Но Аш только рассмеялся и купил вороного жеребца по смехотворной (если учесть его стати и родословную) цене; и он ни разу не получил повода пожалеть о таком приобретении. Сарджи всегда отлично ладил с лошадьми и превосходно ездил верхом, но, будучи сыном богатого человека, он приобрел опыт не столь трудным путем, как Аш, работавший с ними еще ребенком в низкой должности конюшонка.
Аш не пытался сесть на Дагобаза по меньшей мере десять дней, но каждую свободную минуту он проводил в конюшне или в примыкающем к ней загоне, ухаживая за конем, чистя его скребком, кормя сырой морковкой или кусками гура (коричневое вещество, получаемое в процессе вытяжки из сахарного тростника) и разговаривая с ним по целому часу.
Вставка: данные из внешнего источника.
/-! # The flags (10_state.md R43) and the constructed state (R47)

Setting the flags commutes with every operation on the state but the compare, so an instruction that asks nothing of
the flags does the same whatever they are. -/

namespace Sys2Proof.Machine

/-- The same machine with the flags byte `f`. -/
def State.withFlags (st : State) (f : Byte) : State := { st with flags := f }

/-! Setting the flags commutes with the operations that branch; with the others it commutes by computation. -/

theorem State.withPair_withFlags (st : State) (f : Byte) (r : Reg) {k k' : Reg → State}
    (hk : ∀ hi, k' hi = (k hi).withFlags f) : (st.withFlags f).withPair r k' = (st.withPair r k).withFlags f := by
  unfold State.withPair
  cases pairHigh r with
  | none => rfl
  | some hi => exact hk hi

theorem State.multiply_withFlags (st : State) (f : Byte) (rd : Reg) (b : Word) :
    (st.withFlags f).multiply rd b = (st.multiply rd b).withFlags f :=
  st.withPair_withFlags f rd fun _ => rfl

theorem State.intToDouble_withFlags (st : State) (f : Byte) (rd rs : Reg) :
    (st.withFlags f).intToDouble rd rs = (st.intToDouble rd rs).withFlags f :=
  st.withPair_withFlags f rd fun _ => rfl

theorem State.loadPair_withFlags (st : State) (f : Byte) (rd : Reg) (a : Word) :
    (st.withFlags f).loadPair rd a = (st.loadPair rd a).withFlags f :=
  st.withPair_withFlags f rd fun _ => rfl

theorem State.storePair_withFlags (st : State) (f : Byte) (rd : Reg) (a : Word) :
    (st.withFlags f).storePair rd a = (st.storePair rd a).withFlags f :=
  st.withPair_withFlags f rd fun _ => rfl

theorem State.divLaw_withFlags (st : State) (f : Byte) (rd hi : Reg) (v : Word) :
    (st.withFlags f).divLaw rd hi v = (st.divLaw rd hi v).withFlags f := by
  have hregs : ∀ q, (st.withFlags f).reg q = st.reg q := fun _ => rfl
  have hcfg : (st.withFlags f).cfg = st.cfg := rfl
  simp only [State.divLaw, hregs, hcfg]
  split
  · rfl
  · split <;> rfl

theorem State.divide_withFlags (st : State) (f : Byte) (rd : Reg) (v : Word) :
    (st.withFlags f).divide rd v = (st.divide rd v).withFlags f :=
  st.withPair_withFlags f rd fun hi => st.divLaw_withFlags f rd hi v

theorem State.shift_withFlags (st : State) (f : Byte) (op : ShiftOp) (rd : Reg) (g : Word → Word → Word) (c : Word) :
    (st.withFlags f).shift op rd g c = (st.shift op rd g c).withFlags f := by
  unfold State.shift
  split <;> rfl

theorem State.fpBinary_withFlags (st : State) (f : Byte) (op : FpOp) (rd rs : Reg) :
    (st.withFlags f).fpBinary op rd rs = (st.fpBinary op rd rs).withFlags f := by
  refine st.withPair_withFlags f rd fun dhi => st.withPair_withFlags f rs fun shi => ?_
  have hpair : ∀ lo hi, (st.withFlags f).pair lo hi = st.pair lo hi := fun _ _ => rfl
  simp only [hpair]
  cases Fp.eval op (st.pair rd dhi) (st.pair rs shi) with
  | none => rfl
  | some r => rfl

theorem State.doubleToInt_withFlags (st : State) (f : Byte) (rd rs : Reg) :
    (st.withFlags f).doubleToInt rd rs = (st.doubleToInt rd rs).withFlags f := by
  refine st.withPair_withFlags f rs fun hi => ?_
  have hpair : (st.withFlags f).pair rs hi = st.pair rs hi := rfl
  simp only [hpair]
  cases Fp.toInt32 (st.pair rs hi) with
  | nan => rfl
  | overflow => rfl
  | value v => rfl

theorem State.syscall_withFlags (st : State) (f : Byte) (code : SyscallCode) (rd : Reg) :
    (st.withFlags f).syscall code rd = (st.syscall code rd).withFlags f := by
  have hints : (st.withFlags f).inInts = st.inInts := rfl
  have hdoubles : (st.withFlags f).inDoubles = st.inDoubles := rfl
  have hchars : (st.withFlags f).inChars = st.inChars := rfl
  cases code with
  | exit | printInt | putChar | unknown => rfl
  | readInt =>
    simp only [State.syscall, State.readInt, hints]
    split <;> rfl
  | getChar =>
    simp only [State.syscall, State.getChar, hchars]
    split <;> rfl
  | printDouble => exact st.withPair_withFlags f rd fun _ => rfl
  | readDouble =>
    refine st.withPair_withFlags f rd fun hi => ?_
    simp only [State.readDouble, hdoubles]
    split <;> rfl

theorem State.jumpIf_withFlags (st : State) (f : Byte) {c c' : Bool} (hc : c' = c) (addr20 : Word) :
    (st.withFlags f).jumpIf c' addr20 = (st.jumpIf c addr20).withFlags f := by
  subst hc
  cases c' <;> rfl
Дагобаз, поначалу отнесшийся к незнакомцу недоверчиво, вскоре привык к нему, потом сам начал предпринимать осторожные попытки подружиться с ним, а по прошествии еще нескольких дней уже навострял уши, заслышав голос Аша, отвечал тихим ржаньем и рысью шел навстречу, чтобы приветствовать хозяина.
Когда взаимопонимание установилось, остальное не составило особого труда, хотя Аш потерпел несколько неудач и один раз очутился перед необходимостью пройти пешком пять миль, возвращаясь в военный городок. Однако в конечном счете даже Зарину пришлось признать, что Хитрецу дали неверную кличку и теперь его следует переименовать в Святого. Но Аш оставил прежнее имя, так как в некоторых отношениях оно по-прежнему подходило своему обладателю. Дагобаз признал в нем друга и хозяина, но ясно показывал, что он однолюб и намерен любить и слушаться только Аша, и никого другого. Никто больше не мог сесть на него безнаказанно, даже хозяйский саис Кулу Рам, хотя жеребец неохотно позволял последнему выезжать себя в редких случаях, когда Аш не имел такой возможности, причем по ходу дела старался причинить седоку побольше неприятностей, так что Кулу Рам в конце концов заявил, что это не конь, а дьявол в лошадином обличье. Но если в седле сидел Аш, он вел себя как ангел.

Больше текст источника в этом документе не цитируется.